Rape is a legal term and not a diagnosis to be made by the medical officer treating the victim. The only statement that can be made by the medical officer is to the effect whether there is evidence of recent sexual activity. Whether the rape has occurred or not is a legal conclusion, not a medical one." (Emphasis supplied) 27. Similarly in Parikh's Textbook of Medical Jurisprudence and Toxicology, sexual intercourse has been defined as under:- "Sexual intercourse – In law, this term is held to mean the slightest degree of penetration of the vulva by the penis with or without emission of semen.

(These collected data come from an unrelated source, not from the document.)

-- ==== Sys2Proof/Certificates/Slice0/Obligations.lean ====
section
/-! DEFINITION. The statements for the provers, by chapter. `Completes c s P` says that command `c` answers a next state in `s`
and that `P` holds of its own effect, before what the block does by itself. -/

section

open Sys2Proof Sys2Proof.Machine

/-- A step runs the command at the front of the queue on the state with the rest of the queue. R17, R18: on an empty queue a
step passes 1 ns on the time bases that run, a slewed correction apart (the model's choice, log 1). -/
def Obligations.StepRunsFrontOrTicks : Prop :=
  (∀ (c : Instr) (l : List Instr) (s : State), step { s with pending := c :: l } = exec c { s with pending := l }) ∧
  (∀ s : State, s.pending = [] →
    (s.vaux = false → step s = .next s) ∧
    (s.vaux = true → s.sl.banks.swap = none →
      ∃ (d : Nat) (a : Int), (d = 0 ∨ d = 1 ∨ d = 2) ∧ 1000000 * d + a = 1000000 + s.lehr.slewAcc + s.lehr.slew ∧
        (s.lehr.slewAcc + s.lehr.slew < 1000000 → -1000000 < s.lehr.slewAcc + s.lehr.slew → d = 1) ∧
        step s = .next { s with
          lehrNow := s.lehrNow + d, now := if s.coreUp then s.now + d else s.now, lehr := { s.lehr with slewAcc := a } }))

/-- R38: DFT_MODE = 1 is the one stop: every command is refused in that configuration, and no command stops outside it. -/
def Obligations.DftIsTheOnlyStop : Prop :=
  (∀ (c : Instr) (s : State), s.dft = true → exec c s = .refused .dftMode) ∧
  (∀ (c : Instr) (s : State), s.dft = false → ∃ t, exec c s = .next t) ∧ ∀ s : State, NeverStops s

/-- R440, R441: at every step the edge detectors of the interrupt controller come to hold the present levels of their sources,
and a source whose level rose is pending. -/
def Obligations.EdgesHeldKept : Prop :=
  (∀ s t : State, EdgesHeld s → step s = .next t → EdgesHeld t) ∧
  (∀ (c : Instr) (l : List Instr) (s t : State), s.pending = c :: l → step s = .next t → t.coreUp = true →
    ∃ u : State, u.coreUp = true ∧ levelSrcs t = levelSrcs u ∧ t = { u with irq := t.irq } ∧
      ∀ n, n ∈ t.irq.pend ↔ n ∈ u.irq.pend ∨ (n ∈ levelSrcs u ∧ n ∉ u.irq.prev))

/-- R369: the word code corrects every single bad bit of a word and flags every two. -/
def Obligations.WordCode : Prop :=
  ∀ n ∈ [32, 64, 120, 128], verdict n 0 = .clean 0 ∧
    (∀ k, k < n + codeR n + 1 → verdict n (2 ^ k) = .corrected 0) ∧
    (∀ k l, k < l → l < n + codeR n + 1 → verdict n (2 ^ k + 2 ^ l) = .flagged)

/-- R25, R32, R50, R53, R408, R427, R442 to R459, R504: what State.reset holds of the values the spec gives. -/
def Obligations.ResetValues : Prop :=
  let s := State.reset
  s.vaux = false ∧ s.coreUp = false ∧ s.portUp = false ∧ s.pending = [] ∧ s.regs = [] ∧ s.dft = false ∧ Memory.wf s ∧ EdgesHeld s ∧
  (∀ (r : RegName) (i j : Nat), s.reg r i j = r.resetWord i j) ∧
  s.fld Fld.MODE_CUR = 1 ∧ s.fld Fld.HOME_CTL_FORCE_OFF = 0 ∧ s.fld Fld.RB_STATUS_ACTIVE = 1 ∧ s.fld Fld.FC_CTL_LATCH_SEV = 1 ∧
  s.fld Fld.NQ_CTL_EN = 1 ∧ s.fld Fld.CMD_RES_DONE = 1 ∧ (∀ p, p < 4 → s.fld Fld.PT_CTL_BG_RETRY p = 1 ∧ s.fld Fld.PT_CTL_EN p = 0) ∧
  (∀ d, d < 128 → s.fld Fld.SCRUB_CTL_INTVL d = 2048 ∧ s.fld Fld.SCRUB_CTL_EN d = 1) ∧ layoutOk s = true

/-- R3 to R8, R48, R49, R53: reads and writes of the register window: the absent supply, unassigned offsets, a domain that is
down, access codes, the holding registers of 64-bit registers. The registers named in the lists have an action of their own,
which their rows state. -/
def Obligations.RegisterWindow : Prop :=
  ∀ (s : State), s.dft = false →
    (∀ (off : BitVec 24) (v : BitVec 32), exec (.registerWrite off v) s = exec (.reg64LowWrite off v) s ∧
      exec (.registerWrite off v) s = exec (.reg64HighWrite off v) s ∧ exec (.rcRead off) s = exec (.reg64LowRead off) s ∧
      exec (.rcRead off) s = exec (.diagRead off) s) ∧
    (∀ (off : BitVec 24) (v : BitVec 32), s.vaux = false →
      Completes (.rcRead off) s (fun u => u = { Begun s with rdata := 0xFFFFFFFF }) ∧
      Completes (.registerWrite off v) s (fun u => u = Begun s)) ∧
    (∀ (off : BitVec 24) (v : BitVec 32), s.vaux = true → off.toNat < 0x800000 →
      locate off.toNat = none ∨ (∃ r i j h, locate off.toNat = some (r, i, j, h) ∧ domUp s r.desc.dom = false) →
      Completes (.registerWrite off v) s (fun u => u = Begun s) ∧
      Completes (.rcRead off) s (fun u => u = { Begun s with rdata := 0 })) ∧
    (∀ (off : BitVec 24) (v : BitVec 32), 0x800000 ≤ off.toNat → Completes (.registerWrite off v) s (fun u => u = Begun s)) ∧
    (∀ (off : BitVec 24) (r : RegName) (i j h : Nat), off.toNat < 0x800000 → locate off.toNat = some (r, i, j, h) →
      domUp s r.desc.dom = true →
      let a := r.addr i j
      let shown := r.shown (liveWord s r i j)
      let held := SMap.getD (fun _ => none) s.wrHold a
      (r.desc.words = 2 → h = 0 → Completes (.reg64LowRead off) s (fun u =>
        u = { Begun s with rdata := shown.setWidth 32, hiLatch := u.hiLatch } ∧
        SMap.getD (fun _ => none) u.hiLatch a = some ((shown >>> 32).setWidth 32) ∧
        ∀ k, k ≠ a → SMap.getD (fun _ => none) u.hiLatch k = SMap.getD (fun _ => none) s.hiLatch k)) ∧
      (r.desc.words = 2 → h = 1 →
        let word := (SMap.getD (fun _ => none) s.hiLatch a).getD ((shown >>> 32).setWidth 32)
        Completes (.rcRead off) s (fun u => u = { Begun s with rdata := word })) ∧
      (∀ v : BitVec 32,
        (r.desc.words = 2 → h = 0 → Completes (.reg64LowWrite off v) s (fun u => u = { Begun s with wrHold := u.wrHold } ∧
          SMap.getD (fun _ => none) u.wrHold a = some v ∧
          ∀ k, k ≠ a → SMap.getD (fun _ => none) u.wrHold k = SMap.getD (fun _ => none) s.wrHold k)) ∧
        (r.desc.words = 2 → h = 1 → held = none → Completes (.reg64HighWrite off v) s (fun u => u = Begun s)) ∧
        (∀ lo : BitVec 32, r.desc.words = 2 → h = 1 → held = some lo → r ∉ [.AMAP, .AGT_DATA, .STW_PC, .GOV_CEIL] →
          Completes (.reg64HighWrite off v) s (fun u => u = { Begun s with regs := u.regs, wrHold := u.wrHold } ∧
            SMap.getD (fun _ => none) u.wrHold a = none ∧ RegsBut s u [a] ∧
            ∀ f ∈ r.fields, (f.acc = .rw → u.fld f i j = bits ((v ++ lo).toNat) f.lo (f.hi + 1 - f.lo)) ∧
              (f.acc = .ro → u.fld f i j = s.fld f i j)))) ∧
      (r.desc.words = 1 → r ∉ [.NQ_RD0, .NQ_FB_RD0, .BOOT_MBOX_POP, .IC_CLAIMT, .IC_CLAIM, .HOLD_STATUS] →
        Completes (.rcRead off) s (fun u =>
        u = { Begun s with rdata := shown.setWidth 32, regs := u.regs } ∧ RegsBut s u [a] ∧
        ∀ f ∈ r.fields, u.fld f i j = if f.acc = .rc then 0 else s.fld f i j)) ∧
      (∀ v : BitVec 32, r.desc.words = 1 → r ∉ [.MODE_REQ, .SLEEP_CTL, .THERM_CTL, .GOV_CTL, .GOV_ILIM, .MGN_CTL, .LDG_CTL,
          .START_CTL, .FC_STATUS, .FC_PIN_CTL, .FC_INJ, .FC_SRC, .CMD_GO, .CMD_POST, .CMD_POST_VAL, .DIE_INJ_L, .FP_CTL, .PC_BIID,
          .HMAP, .ADOPT_WIN_A, .ADOPT_WIN_B, .DIE_INJ_P, .BOOT_MBOX, .RLC_FIRST, .IC_PEND, .IC_PCLR, .NQ_CTL, .NQ_RING,
          .NQ_DROP_PKT, .NQ_MARK, .NQ_REWIND, .PT_CTL, .FRZ_CTL, .MP_STATE, .ARB_MODE, .ARB_PRIO, .ARB_PRIO2, .BULK_GO,
          .DIE_INJ_NQ, .CL_ADOPT, .SL_WDOG, .STW_CTL, .STW_STATUS, .HUTCH_CTL, .HUTCH_MAINT, .CL_INJ, .CLC_FIRST, .SLC_FIRST, .SL_TRK_IDX,
          .SI_INJ, .CAB_BLIND_A, .CAB_BLIND_B] →
        Completes (.registerWrite off v) s (fun u => OnlyRegs s u [a] ∧ ∀ f ∈ r.fields,
          let w := bits v.toNat f.lo (f.hi + 1 - f.lo)
          (f.acc = .rw → u.fld f i j = w) ∧
          (f.acc = .w1c → ∀ b, bit1 (u.fld f i j) b = (bit1 (s.fld f i j) b && ! bit1 w b)) ∧
          (f.acc = .ro ∨ f.acc = .rc → u.fld f i j = s.fld f i j)))) ∧
    (s.vaux = true → ∀ v : BitVec 32, Completes (.homeCtlWrite v) s (fun u => OnlyRegs s u [RegName.HOME_CTL.addr 0 0] ∧
      u.fld Fld.HOME_CTL_FORCE_OFF = v.toNat % 2))

/-- R529, R532, R539, R546 to R548: telemetry sweeps, writes of counters, and the diagnostic window. -/
def Obligations.TelemetryAndDiagnostics : Prop :=
  ∀ (s : State), s.dft = false → s.vaux = true → s.portUp = true → s.coreUp = true →
    (s.fld Fld.TEL_CTL_EN = 0 → Completes .telSweep s (fun u => u = Begun s)) ∧
    (s.fld Fld.TEL_CTL_EN = 1 → telBusy s = true → Completes .telSweep s (fun u =>
      u = { Begun s with regs := u.regs, irq := { s.irq with pend := insertSorted 43 s.irq.pend } } ∧
      RegsBut s u [fldAt Fld.TEL_STATUS_SKIPS] ∧ u.fld Fld.TEL_STATUS_SKIPS = min (s.fld Fld.TEL_STATUS_SKIPS + 1) 32767)) ∧
    (s.fld Fld.TEL_CTL_EN = 1 → telBusy s = false → Completes .telSweep s (fun u =>
      let n := (s.fld Fld.TEL_STATUS_SWEEP + 1) % 65536
      u = { Begun s with regs := u.regs, nq := { s.nq with readyTel := u.nq.readyTel } } ∧
      RegsBut s u [fldAt Fld.TEL_STATUS_SWEEP] ∧ u.fld Fld.TEL_STATUS_SWEEP = n ∧
      ∃ ps : List (List (BitVec 128)), ps.length = 208 ∧
        u.nq.readyTel = s.nq.readyTel ++ [[recOf ([(0x68, 0, 8), (n, 8, 16), (1664, 24, 12)] ++ recTail s.now)]] ++ ps ++
          [[recOf ([(0x6A, 0, 8), (n, 8, 16)] ++ recTail s.now)]] ∧
        ∀ p, p < 208 → (ps.getD p []).length = 8 ∧ ∀ k, k < 8 →
          let w := ((ps.getD p []).getD k 0).toNat
          bits w 0 8 = 0x69 ∧ bits w 8 12 = 8 * p + k ∧ bits w 127 1 = (if k = 7 then 1 else 0) ∧
          bits w 24 48 = (cntNow s (8 * p + k)).1 ∧ bits w 20 1 = (cntNow s (8 * p + k)).2)) ∧
    (∀ (id : BitVec 11) (v : BitVec 64), id.toNat < 1664 → Completes (.telCntWrite id v) s (fun u =>
      let c := cntOf id.toNat
      let a := c.2.2.1.addr c.2.2.2.2.1 c.2.2.2.2.2
      u = { Begun s with regs := u.regs, wrHold := u.wrHold } ∧ RegsBut s u [a] ∧ SMap.getD (fun _ => none) u.wrHold a = none ∧
      (cntNow u id.toNat).1 = v.toNat % 2 ^ 48 ∧
      (cntNow u id.toNat).2 = if bit1 v.toNat 48 then 0 else (cntNow s id.toNat).2)) ∧
    (∀ off : BitVec 24, 0x800000 ≤ off.toNat →
      (s.mode ≠ 7 ∨ s.fld Fld.DIAG_CTL_EN = 0 → Completes (.diagRead off) s (fun u => u = { Begun s with rdata := 0 })) ∧
      (∀ w k, s.mode = 7 → s.fld Fld.DIAG_CTL_EN = 1 → s.fld Fld.DIAG_CTL_ARRAY = 0 → s.fld Fld.DIAG_CTL_UNIT < 128 →
        w < 65536 → k < 4 → off.toNat = 0x800000 + 32 * w + 4 * k → maskOf s .drawer (s.fld Fld.DIAG_CTL_UNIT) w = 0 →
        let word := SMap.getD (fun _ => (0 : BitVec 120)) s.cab.words (s.fld Fld.DIAG_CTL_UNIT * 65536 + w)
        Completes (.diagRead off) s (fun u => u = { Begun s with rdata := BitVec.ofNat 32 (bits word.toNat (32 * k) 32) })))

It is therefore quite possible to commit legally the offence of rape without producing any injury to the genitals or leaving any seminal stains." 28. If the aforesaid facts are kept in mind, it cannot be disputed that the act of the appellant would certainly constitute an offence of rape and leaves no amount of doubt in our mind." 15. In the light of above legal principle and evidence discussed above, I find no merit in the appeal. Thus, the Criminal Appeal is dismissed. Appeal dismissed.